> [Listed records]
BEGIN

-- ==== Sys2Proof/Machine/Assembler.lean ====
section
/-!
DEFINITION. The assembler of 30_encoding.md R119 and the pseudo-instructions of R120: from one line of text to a list
of commands. It is host software beside the block; no rule of the machine uses it. What R119 leaves open is closed in
notes/assumptions/9.md: a line the rule gives no reading answers none.
-/

namespace Sys2Proof.Machine

/-- How a line names a control register: by its name, or by a number 0..255 (30_encoding.md R119). -/
inductive CsrArg where
  | name (c : Csr)
  | number (n : Nat)
deriving DecidableEq, Repr

/-- How a line names a counter: `<file>[<bit>]` or an index (30_encoding.md R119). -/
inductive CounterArg where
  | file (dom : Domain) (kind : Kind) (bit : Nat)
  | number (n : Nat)
deriving DecidableEq, Repr

/-- The value of TRKF: a 32-bit number, or a decimal float literal, which is the number `digits / 10^places` with a
sign (30_encoding.md R119). -/
inductive SampleArg where
  | number (n : Nat)
  | decimal (negative : Bool) (digits places : Nat)
deriving DecidableEq, Repr

/-- One line: the commands of 30_encoding.md R119, then the pseudo-instructions of R120. -/
inductive AsmLine where
  | nop
  | csrr (r : CsrArg)
  | csrw (r : CsrArg) (v : Nat)
  | seed
  | next
  | nextT
  | jump
  | ljump
  | trki (v : Nat)
  | trkf (v : SampleArg)
  | cntr (c : CounterArg)
  | stclr
  | seedv (ws : List Nat)
  | rdstate (i : Nat)
  | config (mask shift : Nat)
  | emit
  | jumpn (n : Nat)
  | ljumpn (n : Nat)
deriving DecidableEq, Repr

/-! ## From lines to commands -/

/-- A number as a value of `n` bits, none where it does not fit. -/
def fits (n v : Nat) : Option (BitVec n) := if v < 2 ^ n then some (BitVec.ofNat n v) else none

/-- The A field of a register operand (30_encoding.md R119). -/
def csrArgField : CsrArg → Option (BitVec 8)
  | .name c => some (csrAddress c)
  | .number n => fits 8 n

/-- The A field of a counter operand (30_encoding.md R119; 95_test_vectors.md P4 writes `CNTR 0x80`). -/
def counterArgField : CounterArg → Option (BitVec 8)
  | .file dom kind bit => if h : bit < 32 then some (counterAddress ⟨dom, kind, ⟨bit, h⟩⟩) else none
  | .number n => fits 8 n

/-- The quotient `n / d` rounded to the nearest natural number, ties to even. -/
def divNearestEven (n d : Nat) : Nat :=
  let q := n / d
  let r := n % d
  if 2 * r > d ∨ (2 * r = d ∧ q % 2 = 1) then q + 1 else q

/-- The magnitude x[30:0] of the binary32 value nearest to `n / d * 2^-149`: with `e` the number of bits beyond 24, the
pattern is `e * 2^23` plus the rounded significand, and from 0x7F800000 on it is infinity
(93_implementation_defined.md G5). PRESUMED, notes/assumptions/9.md: rounding is to nearest, ties to even. -/
def fltPatternOfRatio (n d : Nat) : BitVec 31 :=
  let e := Nat.log2 (n / d) - 23
  BitVec.ofNat 31 (min (e * 2 ^ 23 + divNearestEven n (d * 2 ^ e)) 0x7F800000)

/-- The binary32 pattern a decimal literal stands for (30_encoding.md R119). -/
def fltOfDecimal (negative : Bool) (digits places : Nat) : Word :=
  BitVec.ofBool negative ++ fltPatternOfRatio (digits * 2 ^ 149) (10 ^ places)

/-- The operand of TRKF (30_encoding.md R119). -/
def sampleArgWord : SampleArg → Option Word
  | .number n => fits 32 n
  | .decimal negative digits places => some (fltOfDecimal negative digits places)

/-- The expansion of SEEDV with one to four words: the missing ones are 0 (30_encoding.md R120). -/
def seedvExpansion (w : Quad) : List Instr :=
  [.csrw (csrAddress .seedbuf0) w.w0, .csrw (csrAddress .seedbuf1) w.w1, .csrw (csrAddress .seedbuf2) w.w2,
   .csrw (csrAddress .seedbuf3) w.w3, .seed]

/-- The commands of a line: one for a command (30_encoding.md R119), the expansion for a pseudo-instruction (R120).
None where an operand is out of its range. -/
def assemble : AsmLine → Option (List Instr)
  | .nop => some [.nop]
  | .csrr r => do some [.csrr (← csrArgField r)]
  | .csrw r v => do some [.csrw (← csrArgField r) (← fits 32 v)]
  | .seed => some [.seed]
  | .next => some [.next false]
  | .nextT => some [.next true]
  | .jump => some [.jump]
  | .ljump => some [.ljump]
  | .trki v => do some [.trki (← fits 32 v)]
  | .trkf v => do some [.trkf (← sampleArgWord v)]
  | .cntr c => do some [.cntr (← counterArgField c)]
  | .stclr => some [.stclr]
  | .seedv [a] => do some (seedvExpansion ⟨← fits 32 a, 0, 0, 0⟩)
  | .seedv [a, b] => do some (seedvExpansion ⟨← fits 32 a, ← fits 32 b, 0, 0⟩)
  | .seedv [a, b, c] => do some (seedvExpansion ⟨← fits 32 a, ← fits 32 b, ← fits 32 c, 0⟩)
  | .seedv [a, b, c, d] => do some (seedvExpansion ⟨← fits 32 a, ← fits 32 b, ← fits 32 c, ← fits 32 d⟩)
  | .seedv _ => none
  | .rdstate i => if i < 4 then some [.csrr (csrAddress .state0 + BitVec.ofNat 8 i)] else none
  | .config m k => do some [.csrw (csrAddress .mask) (← fits 32 m), .csrw (csrAddress .shift) (← fits 32 k)]
  | .emit => some [.next true]
  | .jumpn n => some (List.replicate n .jump)
  | .ljumpn n => some (List.replicate n .ljump)

/-! ## From text to lines -/

/-- A string of characters without the blanks at its ends. -/
def trimBlanks (cs : List Char) : List Char :=
  ((cs.dropWhile Char.isWhitespace).reverse.dropWhile Char.isWhitespace).reverse

/-- The value of a digit in a base of at most 16. -/
def digitValue (base : Nat) (c : Char) : Option Nat :=
  let v := if c.isDigit then c.toNat - '0'.toNat
    else if 'a' ≤ c ∧ c ≤ 'f' then c.toNat - 'a'.toNat + 10
    else if 'A' ≤ c ∧ c ≤ 'F' then c.toNat - 'A'.toNat + 10
    else 16
  if v < base then some v else none

/-- A non-empty run of digits as a number. -/
def digitsValue (base : Nat) (cs : List Char) : Option Nat :=
  if cs.isEmpty then none else cs.foldlM (fun acc c => (digitValue base c).map (acc * base + ·)) 0

/-- A number, decimal or `0x` hexadecimal (30_encoding.md R119). -/
def parseNumber : List Char → Option Nat
  | '0' :: 'x' :: cs => digitsValue 16 cs
  | cs => digitsValue 10 cs

/-- The name of a control register (10_state.md R44). -/
def parseCsrName (cs : List Char) : Option Csr :=
  match String.ofList cs with
  | "MASK" => some .mask
  | "SHIFT" => some .shift
  | "ACTIVE" => some .active
  | "CTRL" => some .ctrl
  | "STATUS" => some .status
  | "SEEDBUF0" => some .seedbuf0
  | "SEEDBUF1" => some .seedbuf1
  | "SEEDBUF2" => some .seedbuf2
  | "SEEDBUF3" => some .seedbuf3
  | "STATE0" => some .state0
  | "STATE1" => some .state1
  | "STATE2" => some .state2
  | "STATE3" => some .state3
  | "IMIN" => some .imin
  | "IMAX" => some .imax
  | "FMIN" => some .fmin
  | "FMAX" => some .fmax
  | _ => none

/-- A register operand: a name or a number (30_encoding.md R119). -/
def parseCsrArg (cs : List Char) : Option CsrArg :=
  ((parseCsrName cs).map .name).orElse fun _ => (parseNumber cs).map .number

/-- A counter operand: `SETI[k]`, `CLRI[k]`, `SETF[k]`, `CLRF[k]` or a number (30_encoding.md R119). -/
def parseCounterArg (cs : List Char) : Option CounterArg :=
  let file (dom : Domain) (kind : Kind) (rest : List Char) : Option CounterArg :=
    if rest.getLast? = some ']' then (parseNumber rest.dropLast).map (.file dom kind) else none
  match cs with
  | 'S' :: 'E' :: 'T' :: 'I' :: '[' :: rest => file .int .set rest
  | 'C' :: 'L' :: 'R' :: 'I' :: '[' :: rest => file .int .clear rest
  | 'S' :: 'E' :: 'T' :: 'F' :: '[' :: rest => file .flt .set rest
  | 'C' :: 'L' :: 'R' :: 'F' :: '[' :: rest => file .flt .clear rest
  | _ => (parseNumber cs).map .number

/-- A decimal float literal: an optional minus, digits, a point, digits. -/
def parseDecimal (cs : List Char) : Option SampleArg :=
  let body (negative : Bool) (ds : List Char) : Option SampleArg :=
    let whole := ds.takeWhile (· ≠ '.')
    let places := ds.drop (whole.length + 1)
    if whole.isEmpty ∨ places.isEmpty then none
    else (digitsValue 10 (whole ++ places)).map fun v => .decimal negative v places.length
  match cs with
  | '-' :: ds => body true ds
  | ds => body false ds

/-- The operand of TRKF: a number or a decimal float literal (30_encoding.md R119). -/
def parseSampleArg (cs : List Char) : Option SampleArg :=
  ((parseNumber cs).map .number).orElse fun _ => parseDecimal cs

/-- A mnemonic with its operands (30_encoding.md R119, R120). -/
def parseStatement (mnemonic : List Char) (args : List (List Char)) : Option AsmLine :=
  match String.ofList mnemonic, args with
  | "NOP", [] => some .nop
  | "CSRR", [r] => (parseCsrArg r).map .csrr
  | "CSRW", [r, v] => do some (.csrw (← parseCsrArg r) (← parseNumber v))
  | "SEED", [] => some .seed
  | "NEXT", [] => some .next
  | "NEXT.T", [] => some .nextT
  | "JUMP", [] => some .jump
  | "LJUMP", [] => some .ljump
  | "TRKI", [v] => (parseNumber v).map .trki
  | "TRKF", [v] => (parseSampleArg v).map .trkf
  | "CNTR", [c] => (parseCounterArg c).map .cntr
  | "STCLR", [] => some .stclr
  | "SEEDV", ws => (ws.mapM parseNumber).map .seedv
  | "RDSTATE", [i] => (parseNumber i).map .rdstate
  | "CONFIG", [m, k] => do some (.config (← parseNumber m) (← parseNumber k))
  | "EMIT", [] => some .emit
  | "JUMPN", [n] => (parseNumber n).map .jumpn
  | "LJUMPN", [n] => (parseNumber n).map .ljumpn
  | _, _ => none

/-- The commands of one line of text: what stands before a `;`, a mnemonic and operands with commas between them; a
line with nothing there has no commands (30_encoding.md R119). -/
def assembleText (line : String) : Option (List Instr) :=
  let code := trimBlanks (line.toList.takeWhile (· ≠ ';'))
  if code.isEmpty then some []
  else
    let mnemonic := code.takeWhile fun c => !c.isWhitespace
    let rest := trimBlanks (code.drop mnemonic.length)
    let args := if rest.isEmpty then [] else (rest.splitOn ',').map trimBlanks
    (parseStatement mnemonic args).bind assemble

end Sys2Proof.Machine
end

END

> [Task details] Of the entries above, repeat exactly the lines between the line with "fits 32 c, 0⟩)" and the line with "def digitsValue (base", inclusive, and no others.

> [Completed exercise]
  | .seedv [a, b, c] => do some (seedvExpansion ⟨← fits 32 a, ← fits 32 b, ← fits 32 c, 0⟩)
  | .seedv [a, b, c, d] => do some (seedvExpansion ⟨← fits 32 a, ← fits 32 b, ← fits 32 c, ← fits 32 d⟩)
  | .seedv _ => none
  | .rdstate i => if i < 4 then some [.csrr (csrAddress .state0 + BitVec.ofNat 8 i)] else none
  | .config m k => do some [.csrw (csrAddress .mask) (← fits 32 m), .csrw (csrAddress .shift) (← fits 32 k)]
  | .emit => some [.next true]
  | .jumpn n => some (List.replicate n .jump)
  | .ljumpn n => some (List.replicate n .ljump)

/-! ## From text to lines -/

/-- A string of characters without the blanks at its ends. -/
def trimBlanks (cs : List Char) : List Char :=
  ((cs.dropWhile Char.isWhitespace).reverse.dropWhile Char.isWhitespace).reverse

/-- The value of a digit in a base of at most 16. -/
def digitValue (base : Nat) (c : Char) : Option Nat :=
  let v := if c.isDigit then c.toNat - '0'.toNat
    else if 'a' ≤ c ∧ c ≤ 'f' then c.toNat - 'a'.toNat + 10
    else if 'A' ≤ c ∧ c ≤ 'F' then c.toNat - 'A'.toNat + 10
    else 16
  if v < base then some v else none

/-- A non-empty run of digits as a number. -/
def digitsValue (base : Nat) (cs : List Char) : Option Nat :=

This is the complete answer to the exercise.